As stated in the linked issue this would be a welcome addition for users who write on SD card like storage.

My usecase is a bit specific but nonetheless a bit of explanation. I am trying to get a stateless Zigbee2MQTT implementation so it can failover between Kubernetes nodes (external CC2530 TCP serial) without the need of a volume (since distributed storage is hard on low power devices). I am using Kubernetes configmaps for the configuration so only the database.db and the coordinator_backup.json are blocking a completely stateless approach. If these could be stored in an external database then the image can be run without a volume (stateless) which offloads the persistence to a NAS for example.

github-actions[bot] commented 3 years ago

This issue is stale because it has been open 30 days with no activity. Remove stale label or comment or this will be closed in 7 days

wilmardo commented 3 years ago

Not stale.

With something like Sequelize it would be possible to maintain the current SQLite implementation as backwards compatible option.

github-actions[bot] commented 3 years ago

This issue is stale because it has been open 30 days with no activity. Remove stale label or comment or this will be closed in 7 days

wilmardo commented 3 years ago

Still not stale though haha

timdonovanuk commented 3 years ago

+1 to this. But you mention a NAS - you could always mount the k8s container storage on a NFS shared drive. Or GlusterFS.

github-actions[bot] commented 3 years ago

This issue is stale because it has been open 30 days with no activity. Remove stale label or comment or this will be closed in 7 days

Toastyyy3 commented 3 months ago

I suppose there is still no support for external databases?

judahrand commented 2 months ago

@Koenkk I think this is still not stale? I'd be interested in having a little dig into this if there is might be any interest in accepting changes.

Koenkk commented 2 months ago

@judahrand changes are welcome, but note that it's not just the database.db and coordinator_backup.json, all files in the data folder should be persisted (also state.json)

judahrand commented 2 months ago

Fantastic! I took an initial look at this last night and it (obviously) won't be a trivial change but I do think there could be significant value to using a 'real' database in terms of stability, extensibility (litestream, Postgres, etc.), and, I suspect, even performance.

I'm not a Typescript developer normally so I'm not familiar with the ORM landscape in Typescript but from my investigation last night I think that using Drizzle probably makes the most sense. It seems to aim to be as lightweight as possible seems to fit well for zigbee-herdsman. Initially, I suspect it would also be most straightforward to only support Sqlite. Other databases could be supported later if the desire was present.

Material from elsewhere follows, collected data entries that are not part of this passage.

/-- What an unraced operation returns to its requester. -/
def Activation.answer (a : Activation) : Answer :=
  match a.client with
  | .decode _ => .decoded a.regs.status
  | .sampler _ _ none => .sampled .none
  | .sampler _ _ (some k) =>
    .sampled (if a.regs.status = .error then .none else (a.regs.out.map sampleConvert).getD k .none)

/-- The state after an unraced operation that no other reads from has returned: its bytes and samples written, its result
listed. -/
def State.returned (s : State) (a : Activation) : State :=
  { s with
    mem := Sparse.writeAll Memory.unwritten s.mem a.stores.1 a.stores.2,
    scratch := Sparse.writeAll Sample.none s.scratch a.samples.1 a.samples.2,
    results := s.results ++ [⟨a.requester, a.answer⟩] }

/-- No byte that the operation stores is read by the other. -/
def Activation.Spares (a b : Activation) : Prop :=
  ∀ c, a.stores.1 ≤ c → c < a.stores.1 + a.stores.2.length → b.memByte c = none

/-- An unraced operation that spares the others in progress returns as `returned` says. -/
theorem State.deliverTo_unraced {s : State} {a : Activation} (hraced : a.raced = false) (h : ∀ b ∈ s.active, a.Spares b) :
    s.deliverTo a = s.returned a := by
  cases hc : a.client with
  | decode out =>
    have hspares : ∀ b ∈ s.active, ∀ c, out.addr ≤ c → c < out.addr + (a.regs.out.flatMap Texel.bytes).length →
        b.memByte c = none := by simpa only [Activation.Spares, Activation.stores, hc] using h
    simp only [State.deliverTo, hc, State.deliverDecode, hraced, State.returned, Activation.stores, Activation.samples,
      Activation.answer, Bool.false_eq_true, if_false]
    rw [s.storeBytes_eq _ _ hspares, State.storeBytes_mem]
    rfl
  | sampler scr count entry =>
    simp only [State.deliverTo, hc, State.deliverSample, hraced, State.returned, Activation.stores, Activation.samples,
      Activation.answer, Bool.false_eq_true, if_false]
    cases entry with
    | none => cases scr <;> rfl
    | some k =>
      cases scr with
      | none => rfl
      | some r => rw [scratchAfter, Scratch.writeAll_eq]; rfl

/-- Two returns into disjoint ranges leave the same memories in either order. -/
theorem State.returned_comm {s : State} {a b : Activation} (hmem : Memory.wf s.mem = true)
    (hscratch : Scratch.wf s.scratch = true)
    (hstores : a.stores.1 + a.stores.2.length ≤ b.stores.1 ∨ b.stores.1 + b.stores.2.length ≤ a.stores.1)
    (hsamples : a.samples.1 + a.samples.2.length ≤ b.samples.1 ∨ b.samples.1 + b.samples.2.length ≤ a.samples.1) :
    ((s.returned a).returned b).mem = ((s.returned b).returned a).mem ∧
      ((s.returned a).returned b).scratch = ((s.returned b).returned a).scratch :=
  ⟨Sparse.writeAll_comm _ _ _ _ _ hmem hstores, Sparse.writeAll_comm _ _ _ _ _ hscratch hsamples⟩

end Machine

end Sys2Proof

/-! PROOFS. The interleavings of two operations in progress (R90, R393; log 1). -/

namespace Sys2Proof.Machine

open Sys2Proof.Spec (steps)

/-- The activation after its decoder has set its registers. -/
def Activation.decoded (a : Activation) (r : WorkRegs) : Activation :=
  { a with regs := r, phase := .returning }

/-- The state with the given operations in progress, and the given ones due to take a step. -/
def State.running (s : State) (as : List Activation) (ks : List Nat) : State :=
  { s with active := as, agenda := ks.map Event.advance }

/-! ### One step of an interleaving -/

theorem step_advance {s : State} {as : List Activation} {k : Nat} {ks : List Nat} {a : Activation}
    (hk : as[k]? = some a) : step (s.running as (k :: ks)) = runActive (s.running (a :: as.eraseIdx k) ks) := by
  rw [step_cons _ (.advance k) (ks.map Event.advance) rfl]
  simp only [stepEvent, stepAdvance, State.running, hk, State.bringForward]
  exact stepActive_eq_runActive rfl

/-- The step of an activation that is to decode makes it the first, with its registers set. -/
theorem steps_decode {a : Activation} {r : WorkRegs} (hphase : a.phase = .decoding) (hdec : a.Decodes r) (n : Nat)
    (s : State) {as : List Activation} {k : Nat} (hk : as[k]? = some a) (ks : List Nat) :
    steps (n + 1) (s.running as (k :: ks)) = steps n (s.running (a.decoded r :: as.eraseIdx k) ks) := by
  rw [steps, step_advance hk, runActive_of_decodes rfl hphase hdec]
  rfl

/-- The step of an activation that is to return takes it away, its stores made and its result listed. -/
theorem steps_return {a : Activation} (hphase : a.phase = .returning) (hraced : a.raced = false) (n : Nat) (s : State)
    {as : List Activation} {k : Nat} (hk : as[k]? = some a) (hspares : ∀ b ∈ as.eraseIdx k, a.Spares b) (ks : List Nat) :
    steps (n + 1) (s.running as (k :: ks)) = steps n ((s.returned a).running (as.eraseIdx k) ks) := by
  rw [steps, step_advance hk, runActive_of_returning rfl hphase, State.deliverTo_unraced hraced hspares]
  rfl

/-! ### All interleavings -/

/-- An operation that has decoded reads no more. -/
theorem Activation.spares_decoded (a b : Activation) (r : WorkRegs) : a.Spares (b.decoded r) := by
  intro c _ _
  cases hm : (b.decoded r).memByte c with
  | none => rfl
  | some j => cases (Activation.memByte_some hm).1

/-- Two operations that spare each other end, in each of their interleavings, with both returns made one after the other. -/
theorem steps_two {a b : Activation} {r r' : WorkRegs} (ha : a.phase = .decoding) (hb : b.phase = .decoding)
    (hraced : a.raced = false) (hraced' : b.raced = false) (hdec : a.Decodes r) (hdec' : b.Decodes r')
    (hspares : (a.decoded r).Spares b) (hspares' : (b.decoded r').Spares a) (s : State) :
    ∀ ks ∈ [[0, 0, 0, 0], [0, 1, 1, 0], [0, 1, 0, 0], [1, 0, 0, 0], [1, 1, 1, 0], [1, 1, 0, 0]],
      steps 4 (s.running [a, b] ks) = .next (((s.returned (a.decoded r)).returned (b.decoded r')).running [] []) ∨
        steps 4 (s.running [a, b] ks) = .next (((s.returned (b.decoded r')).returned (a.decoded r)).running [] []) := by
  have adec := @steps_decode a r ha hdec
  have bdec := @steps_decode b r' hb hdec'
  have aret := @steps_return (a.decoded r) rfl hraced
  have bret := @steps_return (b.decoded r') rfl hraced'
  have ab := (a.decoded r).spares_decoded b r'
  have ba := (b.decoded r').spares_decoded a r
  simp only [List.forall_mem_cons]
  refine ⟨.inl ?_, .inl ?_, .inr ?_, .inr ?_, .inr ?_, .inl ?_, by simp⟩
  · rw [adec 3 s rfl, aret 2 s rfl (by simpa using hspares), bdec 1 _ rfl, bret 0 _ rfl (by simp)]; rfl
  · rw [adec 3 s rfl, bdec 2 s rfl, aret 1 s rfl (by simpa using ab), bret 0 _ rfl (by simp)]; rfl
  · rw [adec 3 s rfl, bdec 2 s rfl, bret 1 s rfl (by simpa using ba), aret 0 _ rfl (by simp)]; rfl
  · rw [bdec 3 s rfl, bret 2 s rfl (by simpa using hspares'), adec 1 _ rfl, aret 0 _ rfl (by simp)]; rfl
  · rw [bdec 3 s rfl, adec 2 s rfl, bret 1 s rfl (by simpa using ba), aret 0 _ rfl (by simp)]; rfl
  · rw [bdec 3 s rfl, adec 2 s rfl, aret 1 s rfl (by simpa using ab), bret 0 _ rfl (by simp)]; rfl

/-- One operation alone ends with its return. -/
theorem steps_one {a : Activation} {r : WorkRegs} (ha : a.phase = .decoding) (hraced : a.raced = false)
    (hdec : a.Decodes r) (s : State) :
    steps 2 (s.running [a] [0, 0]) = .next ((s.returned (a.decoded r)).running [] []) := by
  rw [steps_decode ha hdec 1 s rfl, steps_return (a := a.decoded r) rfl hraced 0 s rfl (by simp)]
  rfl

/-! ### Distinct buffers (R414; log 22) -/

theorem disjoint_of_sameBuffer {a n b m : Nat} (h : sameBuffer a n b m = false) : a + n ≤ b ∨ b + m ≤ a := by
  simp only [sameBuffer, Bool.or_eq_false_iff, Bool.and_eq_false_iff, decide_eq_false_iff_not] at h
  omega

/-- A DECODE in shape has a block of a BC format (R157 (4)). -/
theorem Activation.space_of_decode {a : Activation} (h : a.ok = true) {out : OutRef} (hc : a.client = .decode out) :
    a.fmt.space.isSome = true := by
  simp only [Activation.ok, hc, Bool.and_eq_true] at h
  exact h.2.2

/-- An operation that has decoded stores the whole output buffer of its DECODE, or no byte at all. -/
theorem Activation.Decodes.stores_eq {a : Activation} {r : WorkRegs} (h : a.Decodes r) (ha : a.ok = true) :
    (a.decoded r).stores = (0, []) ∨ ∃ out, a.client = .decode out ∧ (a.decoded r).stores.1 = out.addr ∧
      (a.decoded r).stores.2.length = a.fmt.outBytes := by
  unfold Activation.stores
  cases hc : a.client with
  | sampler scr count entry => simp [Activation.decoded, hc]
  | decode out =>
    have hlen := h.length_outBytes (Activation.space_of_decode ha hc) (Activation.shaped_of_ok ha)
    exact .inr ⟨out, rfl, by simp [Activation.decoded, hc], by simpa [Activation.decoded, hc] using hlen⟩

/-- An operation that has decoded writes samples within its caller's scratch buffer, or none. -/
theorem Activation.Decodes.samples_eq {a : Activation} {r : WorkRegs} (h : a.Decodes r) (ha : a.ok = true) :
    (a.decoded r).samples = (0, []) ∨ ∃ scr n e, a.client = .sampler (some scr) n e ∧
      (a.decoded r).samples.1 = scr.base ∧ (a.decoded r).samples.2.length ≤ scr.cap := by
  unfold Activation.samples
  cases hc : a.client with
  | decode out => simp [Activation.decoded, hc]
  | sampler scr n e =>
    cases scr with
    | none => simp [Activation.decoded, hc]
    | some scr =>
      cases e with
      | none => simp [Activation.decoded, hc]
      | some k =>
        have hlen := (h.shaped (Activation.shaped_of_ok ha)).2
        simp only [Activation.ok, hc, scratchCap, Bool.and_eq_true, decide_eq_true_eq] at ha
        obtain ⟨-, ⟨hcount, -⟩, hcap⟩ := ha
        have hle : a.fmt.texelCount ≤ scr.cap := hcount ▸ of_decide_eq_true hcap
        exact .inr ⟨scr, n, some k, rfl, by simp [Activation.decoded, hc], by simpa [Activation.decoded, hc, hlen] using hle⟩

There are a few design considerations to make too, I think. One that jumps to mind is how the 'backups' would work. For Coordinator backups this could probably just be versioned rows in a table and the newest row is always used by default or a given row could be marked as 'active'. A limited number of these backups could be kept at any given time and they could be timestamped.

When it comes to the backup logic when a reset is performed it becomes a little more difficult. For Sqlite initially the same logic can be used where we just copy the entire database file to a backed up version. However, this isn't really possible when using a remote database (and in this case one could argue that this sort of disaster recovery should be the database's responsibility not the application's). I wonder if in that case the functionality could be dropped?

I'm sure there are other decisions that would need to be made but from what I can tell, as long as the API for Controller is maintained and a migration path for the current files exists then other breaking changes should be acceptable. Is this correct?

Koenkk commented 2 months ago

I'm not convinced that a SQL database will have any impact on performance, the whole database is loaded in memory and all devices are resolved through a very efficient lookup. A typical database is also nothing in terms of size, mine is 102KB (+- 80 devices).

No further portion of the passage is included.